I would have high confidence in attorneys of agencies such as the Ohio Office of the Public Defender. They are quite confident and reasonably well-funded.

It’s in states (such as Texas, I think, and several other southern states) where they don’t have full-time public defenders, but instead have an “appointed counsel” system, where I would fear the quality of counsel. You’re likely to end up with someone who is an inexperienced lawyer in general, someone who is inexperienced in criminal law or your particular kind of case, or someone who has no interest in defending you competently.

Even if your not guilty of anything at all, shut up. You will never help yourself by talking to the police without counsel.

It was my intention not to be perfectly precise at that point. As you have indicated yourself, just exactly what persons are safe may vary between jurisdictions. In some places (at least in Europe), parents, children, siblings, sometimes even grandparents and -children are safe. Other places are more strict and only protect your spouse or only you alone. Since I mentioned it merely as an aside, I did not see any necessity to be too specific, and referred to the general idea behind these rules instead.

Appointed counsel generally works fine; inexperienced lawyers don’t get appointed to cases above their experience level. I, for example, can be appointed for misdemeanors and felonies of up to a certain level, but not, say, first degree felonies or capital murder, as the judges in charge of court appointments have not yet found me experienced enough to take on those kinds of cases.
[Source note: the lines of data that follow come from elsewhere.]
/-- A kernel entry of the scoreboards (R341, R343, R346). -/
structure Kernel where
  tag : Nat
  ctx : Nat
  die : Nat
  dies : List Nat
  cfirst : Nat
  clast : Nat
  level : Nat
  eff : Nat
  since : Nat
  entry : W64
  args : List W64
  rsbase : W64
  rsstride : Nat
  stages : List Nat
  prods : List Nat
  /-- Declared streams: tag, and sequence number of its latest transfer before the launch (R344). -/
  strs : List (Nat × Nat)
  tagTab : W64
  issued : Bool
  placeable : Option Nat
  /-- Strands that have not triggered, and that have not ended. -/
  toTrigger : Nat
  running : Nat
  retireAt : Option Nat
  tagState : Nat
  /-- A declared stream's transfer does not reach every cluster of the kernel, which is then never READY (R344). -/
  uncovered : Bool
  /-- What its ended strands release when it retires (R345). -/
  rels : List Rel
  deriving DecidableEq, Repr

/-- A transfer entry (R344). -/
structure Xfer where
  tag : Nat
  ctx : Nat
  die : Nat
  dies : List Nat
  cfirst : Nat
  clast : Nat
  src : W64
  off : Nat
  len : Nat
  copying : Bool
  resident : Bool
  /-- Its copy has met a fault and waits for an acknowledgement. -/
  held : Bool
  due : Nat
  deriving DecidableEq, Repr

/-- One entry of the scoreboards, by package-wide sequence number (R343). -/
inductive Entry where
  | kernel (k : Kernel)
  | xfer (x : Xfer)
  deriving DecidableEq, Repr

/-- What is on its way between units. -/
inductive Flight where
  | msg (core : Nat) (m : Msg)
  | put (pool shard core : Nat) (ent : PEnt) (mask : BitVec 16) (pd : Option (BitVec 3)) (unit : Nat)
  | count (pool frm dest id : Nat) (last : Bool)
  | snap (pool frm dest : Nat) (s : Snap) (round : Option Nat)
  | take (pool shard : Nat) (t : Take)
  | serve (pool shard : Nat) (t : Take) (frm : Nat)
  | migrate (pool frm dest : Nat) (ent : PEnt) (ins : Nat)
  | offer (pool frm dest : Nat) (ent : PEnt)
  | result (core id : Nat) (ent : Option PEnt) (ok : Bool) (trap : Nat)
  | tag (die key : Nat)
  | peek (pool shard core : Nat) (id : Nat)
  deriving DecidableEq, Repr

/-- A kernel image the loader places (R38 to R41): core memory bytes, `.stage` ranges (stage, first and last launch-relative
cluster), cluster memory bytes, rings (engine, base, words, static) and descriptors. Log entry 8. -/
structure Image where
  core : List (Nat × Byte)
  stages : List (Nat × Nat × Nat)
  cluster : List (Nat × Byte)
  rings : List (Nat × Nat × Nat × Bool)
  handles : SMap Desc
  deriving DecidableEq, Repr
To my thinking this is no different than the DA or Public Defender assigning misdemeanors and lower level felonies to the less experienced assistant DAs and Public Defenders.

Lawyers generally take just as much an interest in competent representation of court appointments as they do paying clients, because (1) they have a professional responsibility to do so, and (2) it’s not like they’re not getting paid at all. The state or county reimburses them for their time and expenses, and although you don’t make quite as much as if you’d been hired, you don’t have to send the county treasurer nasty letters to get paid, either.

I see.

Well, since the OP mentioned the words of the famous Miranda warning, I assumed we were discussing US federal and state interrogations. I didn’t even think of the rules that might apply in Europe.

To keep the record straight: within the United States, I am unaware of any juridsdiction that allows a privilege against incriminating “close family members” other than a spouse. Indeed, even in the case of a spouse, what’s protected is not “incrimination,” but confidential spousal communication. So even in a state that has the spousal privilege, a husband may be compelled to testify that he saw his wife commit a crime, or even that she confessed to him after the fact if someone else was also privvy to the conversation. The privilege does not exist when the communication is not private.

As I say, I’m unaware of what the rules may be in other countries. It would be interesting to see an overview.

  • Rick

This doesn’t gel with my understanding of the spousal privilege. Unlike the physician-patient privilege (where it exists), which protects only communications regarding a specific topic (that is, medical information), the spousal privilege is a blanket privilege that covers all communications made within the context of a spousal relationship, regardless of the topic. If it were otherwise, it would hardly be a consequential privilege at all.